TRY IT - Write out each line from the data below that includes the word "hdmaActive".
*** Opening of MATERIAL TO PROCESS ***
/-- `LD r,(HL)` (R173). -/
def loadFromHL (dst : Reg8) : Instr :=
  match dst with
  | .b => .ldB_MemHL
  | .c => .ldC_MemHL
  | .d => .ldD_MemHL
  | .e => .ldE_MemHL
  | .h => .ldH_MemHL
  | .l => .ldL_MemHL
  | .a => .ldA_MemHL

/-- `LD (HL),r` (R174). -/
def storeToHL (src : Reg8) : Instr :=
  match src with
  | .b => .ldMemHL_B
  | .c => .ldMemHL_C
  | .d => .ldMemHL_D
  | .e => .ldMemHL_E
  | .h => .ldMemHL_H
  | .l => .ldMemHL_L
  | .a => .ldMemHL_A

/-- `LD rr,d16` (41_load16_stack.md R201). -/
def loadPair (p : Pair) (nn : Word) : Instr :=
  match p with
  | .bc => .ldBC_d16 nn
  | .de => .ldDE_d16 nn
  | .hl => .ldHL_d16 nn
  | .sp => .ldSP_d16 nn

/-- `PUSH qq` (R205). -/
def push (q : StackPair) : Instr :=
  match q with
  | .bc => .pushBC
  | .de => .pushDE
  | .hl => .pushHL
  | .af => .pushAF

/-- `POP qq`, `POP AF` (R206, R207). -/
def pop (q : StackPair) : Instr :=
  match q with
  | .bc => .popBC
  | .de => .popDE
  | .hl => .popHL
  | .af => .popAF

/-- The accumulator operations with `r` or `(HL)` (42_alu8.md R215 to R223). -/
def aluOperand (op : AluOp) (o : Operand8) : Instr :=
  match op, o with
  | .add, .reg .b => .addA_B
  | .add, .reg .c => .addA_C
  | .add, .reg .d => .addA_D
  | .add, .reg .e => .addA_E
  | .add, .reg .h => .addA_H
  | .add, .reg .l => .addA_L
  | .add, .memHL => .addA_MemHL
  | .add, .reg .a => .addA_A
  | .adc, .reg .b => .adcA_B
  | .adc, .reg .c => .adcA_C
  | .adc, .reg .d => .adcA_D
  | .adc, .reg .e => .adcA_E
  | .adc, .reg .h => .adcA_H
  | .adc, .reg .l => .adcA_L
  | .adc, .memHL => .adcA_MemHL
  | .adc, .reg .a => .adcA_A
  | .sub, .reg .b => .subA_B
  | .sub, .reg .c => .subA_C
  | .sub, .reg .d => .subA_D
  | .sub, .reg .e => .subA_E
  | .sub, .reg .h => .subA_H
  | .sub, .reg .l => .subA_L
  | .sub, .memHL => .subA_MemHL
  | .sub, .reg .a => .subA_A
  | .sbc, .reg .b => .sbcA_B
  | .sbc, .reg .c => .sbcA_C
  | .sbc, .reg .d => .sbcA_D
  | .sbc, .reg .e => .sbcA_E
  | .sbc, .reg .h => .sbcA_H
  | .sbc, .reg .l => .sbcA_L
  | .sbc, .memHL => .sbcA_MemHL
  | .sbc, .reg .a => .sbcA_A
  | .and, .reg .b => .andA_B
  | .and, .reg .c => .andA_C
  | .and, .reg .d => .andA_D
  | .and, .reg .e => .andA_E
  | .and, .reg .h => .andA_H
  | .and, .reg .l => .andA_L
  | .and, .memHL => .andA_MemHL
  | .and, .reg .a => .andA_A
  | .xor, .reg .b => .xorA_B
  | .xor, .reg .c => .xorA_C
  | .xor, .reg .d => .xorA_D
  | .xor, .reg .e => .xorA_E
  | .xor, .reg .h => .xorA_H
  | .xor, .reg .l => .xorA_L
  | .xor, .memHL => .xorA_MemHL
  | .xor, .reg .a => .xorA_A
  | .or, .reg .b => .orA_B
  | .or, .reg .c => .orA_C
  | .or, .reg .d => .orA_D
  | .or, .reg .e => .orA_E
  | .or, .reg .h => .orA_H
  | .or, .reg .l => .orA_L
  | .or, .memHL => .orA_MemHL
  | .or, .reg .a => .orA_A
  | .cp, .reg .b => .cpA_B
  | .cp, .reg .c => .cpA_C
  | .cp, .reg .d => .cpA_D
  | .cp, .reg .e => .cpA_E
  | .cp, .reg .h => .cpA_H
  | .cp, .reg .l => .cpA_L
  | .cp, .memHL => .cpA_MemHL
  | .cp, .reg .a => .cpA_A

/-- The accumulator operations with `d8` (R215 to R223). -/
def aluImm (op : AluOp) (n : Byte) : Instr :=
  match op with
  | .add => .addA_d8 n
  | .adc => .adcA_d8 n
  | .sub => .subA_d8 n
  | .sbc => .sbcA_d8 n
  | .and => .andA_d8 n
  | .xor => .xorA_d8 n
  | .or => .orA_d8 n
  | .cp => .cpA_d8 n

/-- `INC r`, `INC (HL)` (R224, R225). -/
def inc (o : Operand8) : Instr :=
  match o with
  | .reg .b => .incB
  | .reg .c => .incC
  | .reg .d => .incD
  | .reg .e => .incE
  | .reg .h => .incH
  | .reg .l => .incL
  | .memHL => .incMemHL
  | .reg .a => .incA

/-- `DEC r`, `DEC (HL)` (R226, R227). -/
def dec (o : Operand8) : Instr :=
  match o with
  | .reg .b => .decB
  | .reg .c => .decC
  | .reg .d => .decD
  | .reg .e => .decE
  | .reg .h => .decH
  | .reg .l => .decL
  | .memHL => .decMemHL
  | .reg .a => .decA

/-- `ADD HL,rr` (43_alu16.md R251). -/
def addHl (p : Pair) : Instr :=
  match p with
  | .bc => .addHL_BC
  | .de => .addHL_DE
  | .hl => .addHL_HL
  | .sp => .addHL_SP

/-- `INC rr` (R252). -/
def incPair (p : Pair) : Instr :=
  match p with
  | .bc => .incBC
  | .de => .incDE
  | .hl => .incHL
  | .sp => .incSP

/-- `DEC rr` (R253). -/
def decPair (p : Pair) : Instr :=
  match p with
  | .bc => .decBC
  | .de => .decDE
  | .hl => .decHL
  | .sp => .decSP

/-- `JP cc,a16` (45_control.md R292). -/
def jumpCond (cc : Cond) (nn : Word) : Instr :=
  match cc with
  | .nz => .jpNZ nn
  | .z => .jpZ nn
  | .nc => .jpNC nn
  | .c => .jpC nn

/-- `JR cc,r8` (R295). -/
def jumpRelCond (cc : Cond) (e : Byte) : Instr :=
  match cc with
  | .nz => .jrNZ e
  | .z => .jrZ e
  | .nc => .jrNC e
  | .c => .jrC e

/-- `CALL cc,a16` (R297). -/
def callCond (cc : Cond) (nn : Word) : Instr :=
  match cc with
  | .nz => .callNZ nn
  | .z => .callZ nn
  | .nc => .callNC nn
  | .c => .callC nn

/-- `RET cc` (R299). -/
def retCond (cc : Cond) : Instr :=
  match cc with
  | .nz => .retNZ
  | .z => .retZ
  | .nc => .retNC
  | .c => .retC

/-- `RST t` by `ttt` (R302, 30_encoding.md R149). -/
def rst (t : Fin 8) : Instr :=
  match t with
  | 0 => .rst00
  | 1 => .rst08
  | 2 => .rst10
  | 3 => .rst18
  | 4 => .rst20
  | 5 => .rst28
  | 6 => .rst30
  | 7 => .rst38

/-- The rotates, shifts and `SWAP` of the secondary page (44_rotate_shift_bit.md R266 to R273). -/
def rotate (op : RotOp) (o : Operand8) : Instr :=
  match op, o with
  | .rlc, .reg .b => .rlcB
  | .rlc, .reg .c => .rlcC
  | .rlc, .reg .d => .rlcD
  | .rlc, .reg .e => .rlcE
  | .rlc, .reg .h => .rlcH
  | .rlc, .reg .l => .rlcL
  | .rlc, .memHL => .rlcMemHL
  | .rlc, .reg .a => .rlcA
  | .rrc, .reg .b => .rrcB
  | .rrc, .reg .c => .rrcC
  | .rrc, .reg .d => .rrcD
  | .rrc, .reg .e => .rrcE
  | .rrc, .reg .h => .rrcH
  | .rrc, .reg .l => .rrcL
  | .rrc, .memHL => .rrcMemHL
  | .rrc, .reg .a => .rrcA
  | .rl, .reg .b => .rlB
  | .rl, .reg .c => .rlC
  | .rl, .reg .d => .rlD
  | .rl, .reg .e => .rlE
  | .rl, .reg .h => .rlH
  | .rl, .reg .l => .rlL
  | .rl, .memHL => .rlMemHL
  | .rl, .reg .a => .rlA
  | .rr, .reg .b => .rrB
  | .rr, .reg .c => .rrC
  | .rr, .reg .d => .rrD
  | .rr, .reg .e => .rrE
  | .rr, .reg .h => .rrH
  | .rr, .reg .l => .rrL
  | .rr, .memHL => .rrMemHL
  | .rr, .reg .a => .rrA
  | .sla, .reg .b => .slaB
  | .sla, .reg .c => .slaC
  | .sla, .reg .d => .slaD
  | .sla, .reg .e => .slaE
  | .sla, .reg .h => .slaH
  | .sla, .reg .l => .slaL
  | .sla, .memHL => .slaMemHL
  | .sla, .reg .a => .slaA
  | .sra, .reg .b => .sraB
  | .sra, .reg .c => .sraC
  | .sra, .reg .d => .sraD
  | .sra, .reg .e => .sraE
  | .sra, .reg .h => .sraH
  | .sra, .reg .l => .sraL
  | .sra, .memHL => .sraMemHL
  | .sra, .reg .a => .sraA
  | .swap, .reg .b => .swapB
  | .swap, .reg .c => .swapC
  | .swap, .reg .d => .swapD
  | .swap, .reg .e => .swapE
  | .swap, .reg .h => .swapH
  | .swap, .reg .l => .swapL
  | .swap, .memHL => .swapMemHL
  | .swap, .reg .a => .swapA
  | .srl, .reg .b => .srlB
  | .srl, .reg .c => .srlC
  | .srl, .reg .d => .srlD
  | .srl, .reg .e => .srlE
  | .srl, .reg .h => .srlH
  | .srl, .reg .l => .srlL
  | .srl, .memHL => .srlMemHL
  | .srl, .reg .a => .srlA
*** Close of MATERIAL TO PROCESS ***
*** Opening of MATERIAL TO PROCESS ***
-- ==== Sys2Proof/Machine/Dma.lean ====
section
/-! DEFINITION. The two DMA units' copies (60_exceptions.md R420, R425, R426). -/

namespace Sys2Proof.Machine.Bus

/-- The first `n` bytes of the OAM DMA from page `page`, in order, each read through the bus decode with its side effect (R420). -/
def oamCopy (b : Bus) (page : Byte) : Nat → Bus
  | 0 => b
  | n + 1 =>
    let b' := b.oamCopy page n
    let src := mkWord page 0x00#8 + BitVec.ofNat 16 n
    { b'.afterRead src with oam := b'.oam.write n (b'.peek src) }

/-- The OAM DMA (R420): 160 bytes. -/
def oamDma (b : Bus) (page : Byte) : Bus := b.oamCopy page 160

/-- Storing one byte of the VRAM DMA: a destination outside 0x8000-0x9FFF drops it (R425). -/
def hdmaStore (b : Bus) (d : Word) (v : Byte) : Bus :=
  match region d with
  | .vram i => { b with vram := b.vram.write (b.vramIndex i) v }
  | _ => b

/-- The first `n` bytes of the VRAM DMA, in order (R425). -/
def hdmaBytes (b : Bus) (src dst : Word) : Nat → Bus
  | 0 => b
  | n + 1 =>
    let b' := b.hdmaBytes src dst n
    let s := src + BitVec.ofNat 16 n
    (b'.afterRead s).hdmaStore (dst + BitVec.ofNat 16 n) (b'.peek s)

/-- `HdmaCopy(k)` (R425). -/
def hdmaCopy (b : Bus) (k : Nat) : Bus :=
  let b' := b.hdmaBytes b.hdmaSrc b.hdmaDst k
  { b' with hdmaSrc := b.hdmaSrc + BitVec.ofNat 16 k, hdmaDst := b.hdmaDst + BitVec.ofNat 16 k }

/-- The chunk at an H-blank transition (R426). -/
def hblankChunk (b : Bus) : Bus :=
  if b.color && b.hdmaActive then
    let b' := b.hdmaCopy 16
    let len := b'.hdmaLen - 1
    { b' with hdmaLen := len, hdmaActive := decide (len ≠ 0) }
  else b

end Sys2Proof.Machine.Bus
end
*** Close of MATERIAL TO PROCESS ***
*** Opening of MATERIAL TO PROCESS ***
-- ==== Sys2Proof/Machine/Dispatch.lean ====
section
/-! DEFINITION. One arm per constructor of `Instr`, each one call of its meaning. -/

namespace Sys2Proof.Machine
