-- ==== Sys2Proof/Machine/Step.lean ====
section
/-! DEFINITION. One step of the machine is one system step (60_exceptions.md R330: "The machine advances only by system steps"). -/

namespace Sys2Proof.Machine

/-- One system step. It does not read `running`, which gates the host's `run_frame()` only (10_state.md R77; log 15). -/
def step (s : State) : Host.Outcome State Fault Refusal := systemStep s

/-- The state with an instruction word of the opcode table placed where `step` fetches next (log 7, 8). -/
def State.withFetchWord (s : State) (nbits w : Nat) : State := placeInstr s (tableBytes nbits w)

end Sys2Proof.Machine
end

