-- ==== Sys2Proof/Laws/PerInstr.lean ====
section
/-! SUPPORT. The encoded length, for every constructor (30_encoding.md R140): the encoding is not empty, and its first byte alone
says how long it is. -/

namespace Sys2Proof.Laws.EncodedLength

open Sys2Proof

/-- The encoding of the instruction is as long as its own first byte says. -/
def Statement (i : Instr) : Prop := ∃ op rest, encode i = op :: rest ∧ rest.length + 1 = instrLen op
*** Close of MATERIAL TO PROCESS ***
SOLUTION FOR THIS TASK -
  if b.color && b.hdmaActive then
    { b' with hdmaLen := len, hdmaActive := decide (len ≠ 0) }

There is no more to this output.